Studies show that clients often do not understand what fees they pay for financial services. Most clients have no idea what a basis point is. But as they become more educated about fee issues, this will change. As it does, we thought advisors who work with us could use our low, flat fees to lower total costs to their clients without affecting their own revenue stream.
Is transparency always a good thing? Flat fees may be unpalatable for some clients, especially if the fees are set at a relatively high level. A $1 million client may not hesitate to pay a 1% annual fee, but may balk at paying a $10,000 fee. Seeing the actual dollar figure can be shocking. This is not a concern for us since our flat fee is very low in dollar terms.
Consider also that, outside of the financial services industry, charging a variable fee for services based on the benefit to the end user is highly unusual. For example, accountants don’t charge variable fees based on how much they save you on your taxes. Today, this does not seem to be an issue for most clients. But as they become more educated and have more alternatives to choose from, they may become less satisfied with the variable aspect of AUM fees.

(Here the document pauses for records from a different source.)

-- ==== Sys2Proof/Syntax.lean ====
section
/-! DEFINITION. The instructions: one constructor per row of spec/opcode_table.json, eleven commands (30_encoding.md
R50) and nineteen host operations (R57). -/

namespace Sys2Proof

/-- The eleven commands (R50). -/
inductive Command where
  | startConv
  | stopConv
  | readTemp
  | readHTemp
  | readLTemp
  | writeHTemp
  | writeLTemp
  | readCounter
  | readSlope
  | readConfig
  | writeConfig
deriving DecidableEq, Repr

/-- Which way a command's payload goes (R50). -/
inductive Direction where
  | none
  | write
  | read
deriving DecidableEq, Repr

/-- The six chip registers the block addresses by command (R30). The block holds no copy of them. -/
inductive ChipRegister where
  | temperature
  | highThreshold
  | lowThreshold
  | counter
  | slope
  | config
deriving DecidableEq, Repr

/-- One operation the host can issue, or one command frame. A command row is the primitive call that sends the
command at its table width and in its table direction (R48, R50, R86). DEDUCED, safe (log entry 2). -/
inductive Instr where
  /-- START_CONV: a write frame of width 0. -/
  | cmdStartConv (h : HandleId)
  /-- STOP_CONV: a write frame of width 0 (R86). -/
  | cmdStopConv (h : HandleId)
  /-- READ_TEMP: a read frame of width 9. -/
  | cmdReadTemp (h : HandleId)
  /-- READ_H_TEMP: a read frame of width 9. -/
  | cmdReadHTemp (h : HandleId)
  /-- READ_L_TEMP: a read frame of width 9. -/
  | cmdReadLTemp (h : HandleId)
  /-- WRITE_H_TEMP: a write frame of width 9; the payload is a whole word of which nine bits are sent (R66). -/
  | cmdWriteHTemp (h : HandleId) (payload : Word)
  /-- WRITE_L_TEMP: a write frame of width 9. -/
  | cmdWriteLTemp (h : HandleId) (payload : Word)
  /-- READ_COUNTER: a read frame of width 8. -/
  | cmdReadCounter (h : HandleId)
  /-- READ_SLOPE: a read frame of width 8. -/
  | cmdReadSlope (h : HandleId)
  /-- READ_CONFIG: a read frame of width 8. -/
  | cmdReadConfig (h : HandleId)
  /-- WRITE_CONFIG: a write frame of width 8, with no settle delay of its own (R114). -/
  | cmdWriteConfig (h : HandleId) (payload : Word)
  /-- R106. -/
  | init (h : HandleId) (clk dq rst : LineId) (pOut pDir pIn : PortRef)
  /-- R107. -/
  | release (h : HandleId)
  /-- R66. -/
  | writeTransaction (h : HandleId) (cmd : Byte) (payload : Word) (w : Nat)
  /-- R67. -/
  | readTransaction (h : HandleId) (cmd : Byte) (w : Nat)
  /-- R74. -/
  | startConversion (h : HandleId)
  /-- R75. -/
  | readTempC (h : HandleId)
  /-- R76. -/
  | readTempF (h : HandleId)
  /-- R77. -/
  | readTempRaw (h : HandleId)
  /-- R78. -/
  | readHighC (h : HandleId)
  /-- R79. -/
  | readLowC (h : HandleId)
  /-- R80. -/
  | readCounter (h : HandleId)
  /-- R81. -/
  | readSlope (h : HandleId)
  /-- R82. -/
  | readConfig (h : HandleId)
  /-- R83. -/
  | writeConfig (h : HandleId) (c : Byte)
  /-- R84. -/
  | writeHighC (h : HandleId) (t : Word)
  /-- R85. -/
  | writeLowC (h : HandleId) (t : Word)
  /-- R87. -/
  | decodeC (r : Word)
  /-- R88. -/
  | toF (c : Word)
  /-- R89. -/
  | encodeT (t : Word)
deriving DecidableEq, Repr

/-- One request of the host: an opcode word and its operand words, whole integers of the host, since no value is
handed over as bytes (20_memory.md R38). DESIGN CHOICE, safe (log entry 3). -/
abbrev Request := List Nat

end Sys2Proof
end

Eliminating Potential Conflicts
Flat fees also eliminate a potential conflict of interest that is inherent in the AUM fee model. If an advisor’s fee is based on the size of the client’s portfolio, there is an incentive to shade advice toward maintaining assets in that portfolio. Encouraging a client to pay off a mortgage or pay down credit card debt directly reduces the advisor’s compensation.
AUM advocates correctly point out that most advisors deal quite effectively with this conflict and do not succumb to it. But as clients become more educated on the fee issue, will this potential conflict plant the seeds of discontent? Flat fees eliminate this possibility.
Another reason for advisors to become familiar with alternative fee approaches is to increase the flexibility they have in dealing with atypical situations. For example, a wealthy individual with all her assets tied up in a business might have significant financial planning needs and be an excellent long-term client, but may not be a good candidate for AUM fees because she lacks liquid assets. A flat fee for financial planning may solve the problem. Likewise, hourly fees may be a useful solution for projects of uncertain scope or duration.
No Perfect Fee Schedule
Understandably, many advisors are resistant to considering alternative fee models. Change is uncomfortable. It requires thinking about the value of your services in a new way. It feels like an attack on the traditional AUM fee model, which has served the industry so well for so long as it has transitioned away from commissions. This topic generates heat and emotion.
Chill out! There is no such thing as a perfect fee schedule. Every alternative fee model has its shortcomings, too. But as alternative fee models emerge, advisors should learn about them and consider how they can be used to remain competitive in this dynamic environment.
Clients are becoming more inquisitive about fees, too. Advisors should be ready to explain how their fees link to the value of the services they provide. Even if you stick with the AUM fee, make sure you are familiar with the strengths and weaknesses of the various fee alternatives and can respond effectively to any questions your clients have on this topic.